Which lines of the listing hold the string "accepted"? Copy those lines.

══════

-- ==== Sys2Proof/Machine/MusterOps.lean ====
section
/-!
DEFINITION. Musters (R251–R262): arrivals at the tree's nodes, rounds and releases, the release at a cell, and the linked rounds of several
engines with their skews (R259, R260, R295, R315).
-/
namespace Sys2Proof.Machine

/-- A muster. -/
def State.muster (s : State) (m : Nat) : Muster := s.musters.get .zero m

/-- Change a muster. -/
def State.mapMuster (s : State) (m : Nat) (f : Muster → Muster) : State := { s with musters := s.musters.upd .zero m f }

/-- Is the muster linked (R252)? -/
def Muster.isLinked (u : Muster) : Bool := !u.members.isEmpty

/-- The leader: the member with the lowest engine id (R252). -/
def Muster.leader (u : Muster) : Nat := u.members.headD 0

/-- The top node (R253). -/
def Muster.topNode (u : Muster) : Nat :=
  match u.cells with
  | k :: _ => treeNode u.top (Coord.ofKey k)
  | [] => 12000

/-- Level of a node. -/
def nodeLevel (n : Nat) : Nat := if n < 10000 then 0 else if n < 11000 then 1 else if n < 12000 then 2 else 3

/-- Children of a node that have participants below them, the ring unit's arrivals at the apex with them (R253, R307). -/
def Muster.need (u : Muster) (n : Nat) : Nat :=
  let cells := u.cells.map Coord.ofKey
  match nodeLevel n with
  | 0 => (cells.filter fun c => treeNode 0 c == n).length
  | l + 1 => (((cells.filter fun c => treeNode (l + 1) c == n).map fun c => treeNode l c).dedup).length + (if n = 12000 then u.units else 0)

/-- Counter and flags of a parity at a node. -/
def Muster.countAt (u : Muster) (n : Nat) (p : Bool) : Nat := let c := u.counts.get (0, 0) n; if p then c.2 else c.1
def Muster.flagAt (u : Muster) (n : Nat) (p : Bool) : Bool := let f := u.flags.get (false, false) n; if p then f.2 else f.1

/-- Set them. -/
def Muster.setNode (u : Muster) (n : Nat) (p : Bool) (count : Nat) (flag : Bool) : Muster :=
  { u with
    counts := u.counts.upd (0, 0) n fun c => if p then (c.1, count) else (count, c.2)
    flags := u.flags.upd (false, false) n fun f => if p then (f.1, flag) else (flag, f.2) }

/-- What a round in progress is, all cleared, as at the release of the step-start muster (R257); LAST_FLAG stays that of the last release (R261). -/
def Muster.clear (u : Muster) : Muster :=
  { u with
    counts := [], flags := [], transit := [], arrived := (0, 0), releases := [], rounds := 0, oldest := false,
    waiting := none, linked := [], lastRelease := [], counted := [] }

/-- Abandoned rounds are cleared, as START does (R257): the counts of past rounds stay for the debug view (R261, R262). -/
def Muster.abandon (u : Muster) : Muster :=
  { u.clear with rounds := u.rounds, lastRelease := u.lastRelease, counted := u.counted }
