-- ==== Sys2Proof/Machine/MeshCommands.lean ====
section
/-!
DEFINITION. The mesh's commands: hops, arrivals at a cell or a gateway, timers, merge windows and the routing flip (R183–R218).
-/
namespace Sys2Proof.Machine

/-- PACKET_HOP c port lane (R193, R195, R198, R203, R205). Ports 0–3 links, 4 local, 5 hub, 6 gateway, 7 the router's own packets. -/
def execPacketHop (c : Coord) (port lane : Nat) (err : HopErr) (s : State) : Answer :=
  answerIf (c.present && decide (port < 8 ∧ lane < 5)) (s.packetHop c port lane err)

/-- RED_COMBINE c (R217): the heads of two input lanes, the local port's among them. -/
def execRedCombine (c : Coord) (portA laneA portB laneB : Nat) (s : State) : Answer :=
  answerIf (c.present && decide (portA < 5 ∧ laneA < 5 ∧ portB < 5 ∧ laneB < 5) && !(portA == portB && laneA == laneB))
    (s.redCombine c portA laneA portB laneB)

/-- PACKET_AGE_EXPIRY c port lane (R195). -/
def execPacketAgeExpiry (c : Coord) (port lane : Nat) (s : State) : Answer :=
  answerIf (c.present && decide (port < 8 ∧ lane < 5)) (s.ageExpiry c port lane)

/-! ### Arrivals of requests -/

/-- Take the first delivered packet that passes. -/
def State.takeInbox (s : State) (c : Coord) (p : Packet → Bool) : Option (Packet × State) :=
  (takeFirst p (s.router c).inbox).map fun e => (e.1, s.mapRouter c fun r => { r with inbox := e.2 })

/-- The first delivered packet that passes is handled; where it must wait for a bank slot it holds the mesh port (R95, R113). -/
def State.arrival (s : State) (c : Coord) (test : Packet → Bool) (f : Work → Packet → Option Work) : State :=
  if (s.cell c).mesh.port.isSome then s
  else match s.takeInbox c test with
    | none => s
    | some (p, s) => match f (s.work c) p with
      | some w => s.absorb w
      | none => s.mapCell c fun x => { x with mesh := { x.mesh with port := some (p, x.askCycle p.slots.2) } }

/-- A request for the cell itself: its kind, and not posted (R187, R359). -/
def isRequestOf (type : Nat) (p : Packet) : Bool := p.type == type && !p.posted

/-- The gateway beside a router (R280). -/
def gatewayAt (c : Coord) : Option Nat := (List.range 16384).find? fun g => gateCoord g == c

/-- The first delivered packet of a type, where it reaches the gateway beside the router and not the cell (R281): the gateway, the packet, and the
state without it. -/
def State.toGate (s : State) (c : Coord) (type : Nat) : Option (Nat × Packet × State) :=
  (s.takeInbox c (isRequestOf type)).bind fun e => if e.1.forGate then (gatewayAt c).map fun g => (g, e) else none

/-- PUT_ARRIVAL c (R19, R189, R196, R281). -/
def execPutArrival (c : Coord) (s : State) : Answer :=
  atCell c (match s.toGate c tPut with
    | some (g, p, s) => s.gatePut g p
    | none => s.arrival c (isRequestOf tPut) Work.putArrive)

/-- GET_ARRIVAL c (R19, R100, R189, R281). -/
def execGetArrival (c : Coord) (s : State) : Answer :=
  atCell c (match s.toGate c tGet with
    | some (g, p, s) => s.gateGet g p
    | none => s.arrival c (isRequestOf tGet) fun w p => w.getArrive (s.dmaWait c) p)

/-- TALLY_ADD_ARRIVAL c (R189, R196). -/
def execTallyAddArrival (c : Coord) (s : State) : Answer :=
  atCell c (match s.takeInbox c (isRequestOf tTallyAdd) with
    | some (p, s) => s.event c fun w => w.tallyArrive p
    | none => s)

/-- A FLOCK_UP at its root (R191, R193, R210): the CRC is checked, FANOUT carries MEMBERS to the source, and a FLOCK_DOWN goes out. -/
def State.flockUp (s : State) (c : Coord) (p : Packet) : State :=
  if !p.crcOk then
    if p.posted then s.mapRouter c fun r => r.count cDropCrc 1 else s.routerSend c (p.respond tNack c s.epoch s.clock Codes.parityLink.toNat 0 [])
  else
    let members := ((s.router c).roots.find p.flock).getD 0
    let s := if p.posted then s else s.routerSend c (p.respond tFanout c s.epoch s.clock members 0 [])
    s.routerSend c p.flockDown

/-- FLOCK_UP_ARRIVAL c (R210). -/
def execFlockUpArrival (c : Coord) (s : State) : Answer :=
  atCell c (match s.takeInbox c fun p => p.type == tFlockUp with
    | some (p, s) => s.flockUp c p
    | none => s)

/-- FLOCK_DOWN_ARRIVAL c (R196, R210). -/
def execFlockDownArrival (c : Coord) (s : State) : Answer := atCell c (s.arrival c (isRequestOf tFlockDown) Work.putArrive)

/-- RED_ARRIVAL c (R218). -/
def execRedArrival (c : Coord) (s : State) : Answer := atCell c (s.arrival c (isRequestOf tRed) Work.redArrive)

/-- A loft request that no vault line can be: another kind of cell, or a line past the last (R108, R221). -/
def loftRequestBad (c : Coord) (p : Packet) : Bool := c.kind != .m || decide (vaultLines ≤ p.offset % 2 ^ 19)

/-- A LOFT_RD waits at the vault's port (R106, R222). -/
def State.loftRdArrive (s : State) (c : Coord) (p : Packet) : State :=
  let pv := cellVault c
  if !p.crcOk then s.event c fun w => w.crcFail p
  else if loftRequestBad c p then s.event c fun w => w.nack p Codes.configInvalid
  else if (s.vault pv).lost then s.event c fun w => w.nack p Codes.loftLost
  else s.mapVault pv fun v => { v with queue := v.queue ++ [{ src := .mesh p, line := p.offset % 2 ^ 19, write := none, accepted := false }] }

/-- LOFT_RD_ARRIVAL c (R106, R222). -/
def execLoftRdArrival (c : Coord) (s : State) : Answer :=
  atCell c (match s.takeInbox c (isRequestOf tLoftRd) with
    | some (p, s) => s.loftRdArrive c p
    | none => s)

/-- Does a LOFT_WR that waits at the port stand for the same use of a tag as a packet? -/
def LoftRequest.copyOf (p : Packet) (q : LoftRequest) : Bool :=
  match q.src with
  | .mesh o => o.type == tLoftWr && o.src == p.src && o.req == p.req && o.tag == p.tag && o.seq == p.seq && !q.accepted
  | .channel _ _ => false

/-- A repeated LOFT_WR whose first copy still waits at the port takes that copy's place, so that its acknowledgement answers the last attempt. -/
def LoftRequest.renew (p : Packet) (q : LoftRequest) : LoftRequest := if q.copyOf p then { q with src := .mesh p } else q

══════

• [WRITTEN REPLY]
  else s.mapVault pv fun v => { v with queue := v.queue ++ [{ src := .mesh p, line := p.offset % 2 ^ 19, write := none, accepted := false }] }
  | .mesh o => o.type == tLoftWr && o.src == p.src && o.req == p.req && o.tag == p.tag && o.seq == p.seq && !q.accepted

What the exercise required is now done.